Likewise, expanding the range of house crow population in Tanzania will possibly increase the chance of diseases spread in turn affecting human health [8]. House Crows have been reported as carriers and transmit diseases: cholera, dysentery, and West Nile Virus [10] [51] [56]. In addition, house crows host Campylobacter, Salmonella, and mycoplasmas affecting human health [57] [58]. House Crow populations are also reported to be a potential host in transmitting avian influenza [10] and Newcastle disease virus [59].
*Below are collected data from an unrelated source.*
-- ==== Sys2Proof/Machine/HostMoves.lean ====
section
/-! DEFINITION. The ports (spec/20_memory.md R34) and the host's six moves (spec/70_reset_and_hazards.md R141): when each
is enabled and what it does. -/

namespace Sys2Proof.Machine

/-- The five ports of R34. Their bus addresses are the open parameter REGMAP, on which no rule depends. -/
inductive Port where
  | cmd
  | status
  | result
  | inp
  | out
  deriving DecidableEq, Repr

/-- Port numbers, "labels of this spec" (R34). -/
def portNumber : Port → Nat
  | .cmd => 0
  | .status => 1
  | .result => 2
  | .inp => 3
  | .out => 4

/-- Port widths in bits (R34). -/
def portWidth : Port → Nat
  | .cmd => 96
  | .status => 32
  | .result => 32
  | .inp => 8
  | .out => 8

/-- Whether the host writes the port; the others it reads (R34). -/
def portIsWritten : Port → Bool
  | .cmd => true
  | .status => false
  | .result => false
  | .inp => true
  | .out => false

/-- The port a move uses; reset "is not a port with data" (R34). -/
def movePort : HostMove → Option Port
  | .issue _ => some .cmd
  | .offer _ => some .inp
  | .take => some .out
  | .readStatus => some .status
  | .readResult => some .result
  | .reset => none

/-- The address the open parameter REGMAP gives a port, if the port is memory-mapped (R34). -/
def busAddress (map : RegMap) : Port → Option Nat
  | .cmd => map.cmd
  | .status => map.status
  | .result => map.result
  | .inp => map.inp
  | .out => map.out

/-- The bus address a host move goes to, if it has one. The model names the port, so no step asks for it (R34). -/
def moveAddress (m : HostMove) (s : State) : Option Nat := (movePort m).bind (busAddress s.regMap)

/-- When a host move is enabled (R141). Issuing needs that no offer is outstanding (log entry 7). -/
def hostEnabled (m : HostMove) (s : State) : Bool :=
  match m with
  | .issue _ => s.offer.isNone
  | .offer _ => hasRoom s.inDepth s.block.inQ.length
  | .take => !s.block.outQ.isEmpty
  | .readStatus => true
  | .readResult => true
  | .reset => true

/-- `H-ISSUE(D)`: the descriptor waits on CMD (R21, R141). -/
def hostIssue (d : Descriptor) (s : State) : State := { s with offer := some d }

/-- `H-OFFER(x)`: `in_q <- in_q ∥ [x]` (R27). -/
def hostOffer (x : Byte) (s : State) : State := { s with block := { s.block with inQ := s.block.inQ ++ [x] } }

/-- `H-TAKE`: `out_q <- rest`, the host receives the first byte (R28). -/
def hostTake (s : State) : State :=
  match s.block.outQ with
  | [] => s
  | x :: rest => { s with block := { s.block with outQ := rest }, taken := s.taken ++ [x] }

/-- `H-STATUS`: no effect on the block; the host receives the STATUS word (R19, R33). -/
def hostReadStatus (s : State) : State := { s with statusReads := s.statusReads ++ [statusWord s.block] }

/-- `H-RESULT`: no effect on the block; the host receives `result`, or an unspecified uint32 when `rv = 0` (R20). -/
def hostReadResult (s : State) : State :=
  { s with
    resultReads := s.resultReads ++ [resultWord s.block s.draws]
    draws := s.draws + resultDraws s.block }

/-- `H-RESET`: the block as R24 says, the outstanding offer withdrawn (R128). -/
def hostReset (s : State) : State :=
  { s with block := resetBlock s.draws, offer := none, draws := s.draws + resetDraws }

/-- The effect of an enabled host move (R141). -/
def hostMove (m : HostMove) (s : State) : State :=
  match m with
  | .issue d => hostIssue d s
  | .offer x => hostOffer x s
  | .take => hostTake s
  | .readStatus => hostReadStatus s
  | .readResult => hostReadResult s
  | .reset => hostReset s

end Sys2Proof.Machine
end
House crows in Tanzania will continue to spread beyond regions of their introduction posing challenges on how to conserve biodiversity and possibly how to control diseases associated with house crow presence. Practically, it has been observed to be impossible to monitor their spread and eradicate them from the region due to the reason that there is no reliable data available on the number of crows in and around United Republic of Tanzania. As recommended, there is need for more research into the house crows to clearly understand their numbers in the country and the extent of dispersal. Generally, this study provides highlights and a detailed record of how house crows are currently distributed in Tanzania and the results predicted on how this invasive species will potentially continue spreading to new areas in Tanzania. Information on recent observations in Saadan National Park, Saadan village Center and other regions previously uninhabited by house crows, suggest that the species is likely to expand its range further in Tanzania similar to other parts of the world [8]. Presence of house crows in protected areas may affect tourist industry by disturbing tourists and local citizens with their loud calls, heavy defecation and aggressive attacks when attempting to steal food from lodges, campsites, and other biodiversity suggesting for active conservation planning against this species.
5. Conclusion and Recommendations
This study in Tanzania is the first of a kind, illustrating the potential spread of house crows across Tanzania as time goes on using maxent platform. While our results suggest alarming rates of niche expansion over Tanzania across times, it is important to address niche conservatism indicated by larger persistent size of suitable habitat in the current suitable niche. These findings are important as the persistence of suitable niche suggests that there would be a potential for re-invasion beyond the 21st century. Equivocally, our results suggest that “time is now” to act against house crows in Tanzania. Focused control programs are likely to produce best results in the future, as the area would be beyond control. We have identified potential regions that would help in areas of focus for resource allocation in control programs. Finally, these results form a baseline for establishing monitoring programs on how house crows expand and utilize new areas as climate shifts through time. However, it is important to note issues common in modelling using the probability of likelihoods. This is because climate data used are projected layers. To reduce uncertainty in our models we applied three GCMs, unlike in [10] and [48] who used a single GCM, likewise the pixel size of 1 km2 is huge, future work using smaller pixel size could increase predictability. However, many studies of similar approaches have been used to guide surveys, conservation action planning and management decisions elsewhere with success. We believe that our findings are robust and can help in the establishment of management strategies against house crows in Tanzania.